THE PROBLEM - Below are some entries. Count the lines where "otherwise" appears and state only that number.

INPUT DATA -
/-- OFFER_READVERTISE (R126, R149): forced when the offer has fallen below the contract and what was sent last says
otherwise; voluntary, once per READV_MIN, when the set of objects has changed or PDP has moved by READV_DELTA. -/
def execOfferReadvertise (p : Port) (s : State) : Host.Outcome State Fault Refusal :=
  .next (
    let e := (s.port p).pe
    if s.isSrc p = false ∨ s.on BUDGET.HOLD 0 = true ∨ e.caps = [] ∨ s.carriedByTwill p = false then s
    else if e.readvWant then s.readvIfWanted p
    else
      let s0 := if s.belowContract p then s else s.modPort p fun x => { x with bud := { x.bud with forced := false } }
      let l := s0.offerObjects p
      if s0.belowContract p = true ∧ e.caps ≠ l then
        ((s0.bump BUDGET.FORCED_READV_CNT 0).modPort p fun x => { x with bud := { x.bud with forced := true } }).readvertise
          p
      else
        let a := s0.pdp p
        let far := decide (1000 * s0.act BUDGET.READV_DELTA 0 ≤ max a e.pdpSent - min a e.pdpSent)
        if (l.map objKind ≠ e.caps.map objKind ∨ far = true) ∧ (s0.port p).bud.readvAt ≤ s0.up then
          ((s0.bump BUDGET.READV_CNT 0).modPort p fun x => { x with
            bud := { x.bud with readvAt := s0.up + s0.act BUDGET.READV_MIN 0 * 10 ^ 6 } }).readvertise p
        else s0)

/-! ## Loam's own ceilings (R150, R151, R155) -/

/-- The port is under no ceiling, or under one above its P_OFF. (DEDUCED, assumption 174) -/
def State.aboveOffer (s : State) (p : Port) : Bool :=
  !s.on BUDGET.VALID p || decide (s.rd BUDGET.P_OFF p / 10 < s.rd BUDGET.P_SHED p)

/-- A shed ceiling of Loam's at the port's P_OFF, rounded down to 1 W; its current bound is that of the ceiling it replaces,
if any. (DEDUCED, assumption 174) -/
def State.loamShed (s : State) (p : Port) : State :=
  let ma := if s.on BUDGET.VALID p then s.rd BUDGET.I_SHED p else 5000
  let s1 := (((s.flag BUDGET.VALID p true).wr BUDGET.SRC p 1).wr BUDGET.I_SHED p ma).wr BUDGET.P_SHED p
    (min 255 (s.rd BUDGET.P_OFF p / 10))
  ((s1.bump BUDGET.SELF_SHED_CNT 0).irq BUDGET.page 0 BUDGET.IRQ_SELF_SHED)

/-- Power in mW that a port counts for in R150: its ceiling, or what it draws. -/
def State.shedLoad (s : State) (p : Port) : Nat :=
  if s.on BUDGET.VALID p then 1000 * s.rd BUDGET.P_SHED p else (s.port p).bud.mw.toNat

/-- Shed ports one after the other until the sum falls within CAP. -/
def State.shedInOrder (s : State) (order : List Port) : List Port → State
  | [] => s
  | p :: t =>
    if (order.map s.shedLoad).sum * 1000 ≤ s.bud.cap then s
    else if !s.aboveOffer p then s.shedInOrder order t
    else (s.loamShed p).shedInOrder order t

/-- SELF_SHED: the overload has stood for OVL_TICKS ticks (R150). -/
def execSelfShed (s : State) : Host.Outcome State Fault Refusal :=
  .next (
    if s.serves = true ∧ s.act BUDGET.SELF_SHED_EN 0 = 1 ∧ s.act BUDGET.OVL_TICKS 0 ≤ s.bud.ovl ∧ s.on BUDGET.OVERLOAD 0 = true
        ∧ s.standby = false then
      let order := s.grantOrder s.isSrc
      (s.shedInOrder order order.reverse).sendUrgent
    else s)

/-- FORCED_READV_SHED: 3 s after a forced re-advertisement the contract still exceeds its offer (R151).
(DEDUCED, assumption 23) -/
def execForcedReadvShed (p : Port) (s : State) : Host.Outcome State Fault Refusal :=
  .next (
    if s.serves = true ∧ (s.port p).bud.forced = true ∧ s.isSrc p = true ∧ s.belowContract p = true ∧ s.aboveOffer p = true then
      (s.loamShed p).sendUrgent
    else s)

/-- SHED_EXPIRY: a host ceiling has been valid for SHED_EXPIRY seconds; 0 disables expiry (R155). -/
def execShedExpiry (p : Port) (s : State) : Host.Outcome State Fault Refusal :=
  .next (
    if s.serves = true ∧ s.on BUDGET.VALID p = true ∧ s.rd BUDGET.SRC p = 0 ∧ s.act BUDGET.SHED_EXPIRY 0 ≠ 0 then
      (((s.clearShed p).bump BUDGET.SHED_EXPIRED_CNT 0).irq BUDGET.page 0 BUDGET.IRQ_SHED_EXPIRED).sendUrgent
    else s)

end Sys2Proof.Machine
end

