/-- MANAGEMENT_TICK of an owner that serves is counted, and the policy of the tick becomes the one staged. OFFER_READVERTISE on a source carried by a Twill that has advertised, while no hold stands: one wanted before goes out where PD is idle and the capabilities were answered; a contract above its offer, where the objects have changed, is a forced re-advertisement, counted; otherwise changed object kinds or a PDP moved by READV_DELTA give a voluntary one once per READV_MIN, counted. SELF_SHED of an owner that serves, with shedding enabled and the overload standing for OVL_TICKS: the last source in grant order, where the shed loads exceed CAP and it is under no ceiling at or below its offer, gets a Loam ceiling at its P_OFF. FORCED_READV_SHED: a source whose contract still exceeds its offer after a forced re-advertisement gets that ceiling, counted, with 5 A where it had none. SHED_EXPIRY with expiry enabled lifts a host's ceiling and counts it; a ceiling of Loam's it leaves. (R126, R141, R149, R150, R151, R153, R155, R156, R159) -/
def Obligations.BudgetShedsAndReadvertises : Prop :=
  (∀ (v : Nat) (i : Int) (s : State), s.serves = true → s.standby = false → ∃ t, exec (.managementTick v i) s = .next t ∧ t.rd BUDGET.TICK_CNT 0 = min (s.rd BUDGET.TICK_CNT 0 + 1) (2 ^ 32 - 1) ∧ t.bud.act = s.budgetImage ∧ t.bud.seed = false) ∧
  (∀ (p : Port) (s : State), s.isSrc p = true → s.carriedByTwill p = true → s.on BUDGET.HOLD 0 = false → (s.port p).pe.caps ≠ [] → (s.port p).pe.readvWant = true → (s.port p).pe.capsDone = false → s.idlePd p = true → ∃ t, exec (.offerReadvertise p) s = .next t ∧ (t.port p).pe.readvWant = false ∧ (t.port p).pe.nCaps = 1) ∧
  (∀ (p : Port) (s : State), s.isSrc p = true → s.carriedByTwill p = true → s.on BUDGET.HOLD 0 = false → (s.port p).pe.caps ≠ [] → (s.port p).pe.readvWant = false → s.belowContract p = true → (s.port p).pe.caps ≠ s.offerObjects p → ∃ t, exec (.offerReadvertise p) s = .next t ∧ t.rd BUDGET.FORCED_READV_CNT 0 = min (s.rd BUDGET.FORCED_READV_CNT 0 + 1) (2 ^ 32 - 1) ∧ (t.port p).bud.forced = true) ∧
  (∀ (p : Port) (s : State), s.isSrc p = true → s.carriedByTwill p = true → s.on BUDGET.HOLD 0 = false → (s.port p).pe.caps ≠ [] → (s.port p).pe.readvWant = false → s.belowContract p = false → (s.offerObjects p).map objKind ≠ (s.port p).pe.caps.map objKind → (s.port p).bud.readvAt ≤ s.up → ∃ t, exec (.offerReadvertise p) s = .next t ∧ t.rd BUDGET.READV_CNT 0 = min (s.rd BUDGET.READV_CNT 0 + 1) (2 ^ 32 - 1) ∧ (t.port p).bud.readvAt = s.up + s.act BUDGET.READV_MIN 0 * 10 ^ 6) ∧
  (∀ (p : Port) (s : State), s.isSrc p = true → s.carriedByTwill p = true → s.on BUDGET.HOLD 0 = false → (s.port p).pe.caps ≠ [] → (s.port p).pe.readvWant = false → s.belowContract p = false → 1000 * s.act BUDGET.READV_DELTA 0 + (s.port p).pe.pdpSent ≤ s.pdp p ∨ 1000 * s.act BUDGET.READV_DELTA 0 + s.pdp p ≤ (s.port p).pe.pdpSent → (s.port p).bud.readvAt ≤ s.up → ∃ t, exec (.offerReadvertise p) s = .next t ∧ t.rd BUDGET.READV_CNT 0 = min (s.rd BUDGET.READV_CNT 0 + 1) (2 ^ 32 - 1) ∧ (t.port p).bud.readvAt = s.up + s.act BUDGET.READV_MIN 0 * 10 ^ 6) ∧
  (∀ (p : Port) (l : List Port) (s : State), s.serves = true → s.standby = false → s.act BUDGET.SELF_SHED_EN 0 = 1 → s.act BUDGET.OVL_TICKS 0 ≤ s.bud.ovl → s.on BUDGET.OVERLOAD 0 = true → (s.grantOrder s.isSrc).reverse = p :: l → s.bud.cap < ((s.grantOrder s.isSrc).map s.shedLoad).sum * 1000 → s.aboveOffer p = true → ∃ t, exec (.selfShed) s = .next t ∧ t.on BUDGET.VALID p = true ∧ t.rd BUDGET.SRC p = 1 ∧ t.rd BUDGET.P_SHED p = min 255 (s.rd BUDGET.P_OFF p / 10)) ∧
  (∀ (p : Port) (s : State), s.serves = true → (s.port p).bud.forced = true → s.isSrc p = true → s.belowContract p = true → s.aboveOffer p = true → ∃ t, exec (.forcedReadvShed p) s = .next t ∧ t.on BUDGET.VALID p = true ∧ t.rd BUDGET.SRC p = 1 ∧ t.rd BUDGET.P_SHED p = min 255 (s.rd BUDGET.P_OFF p / 10) ∧ t.rd BUDGET.I_SHED p = (if s.on BUDGET.VALID p then s.rd BUDGET.I_SHED p else 5000) ∧ t.rd BUDGET.SELF_SHED_CNT 0 = min (s.rd BUDGET.SELF_SHED_CNT 0 + 1) (2 ^ 32 - 1)) ∧
  (∀ (p : Port) (s : State), s.serves = true → s.on BUDGET.VALID p = true → s.rd BUDGET.SRC p = 0 → s.act BUDGET.SHED_EXPIRY 0 ≠ 0 → ∃ t, exec (.shedExpiry p) s = .next t ∧ t.on BUDGET.VALID p = false ∧ t.rd BUDGET.I_SHED p = 0 ∧ t.rd BUDGET.P_SHED p = 0 ∧ t.rd BUDGET.SHED_EXPIRED_CNT 0 = min (s.rd BUDGET.SHED_EXPIRED_CNT 0 + 1) (2 ^ 32 - 1)) ∧
  (∀ (p : Port) (s : State), s.rd BUDGET.SRC p ≠ 0 → exec (.shedExpiry p) s = .next s)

PROBLEM SOLUTION - 2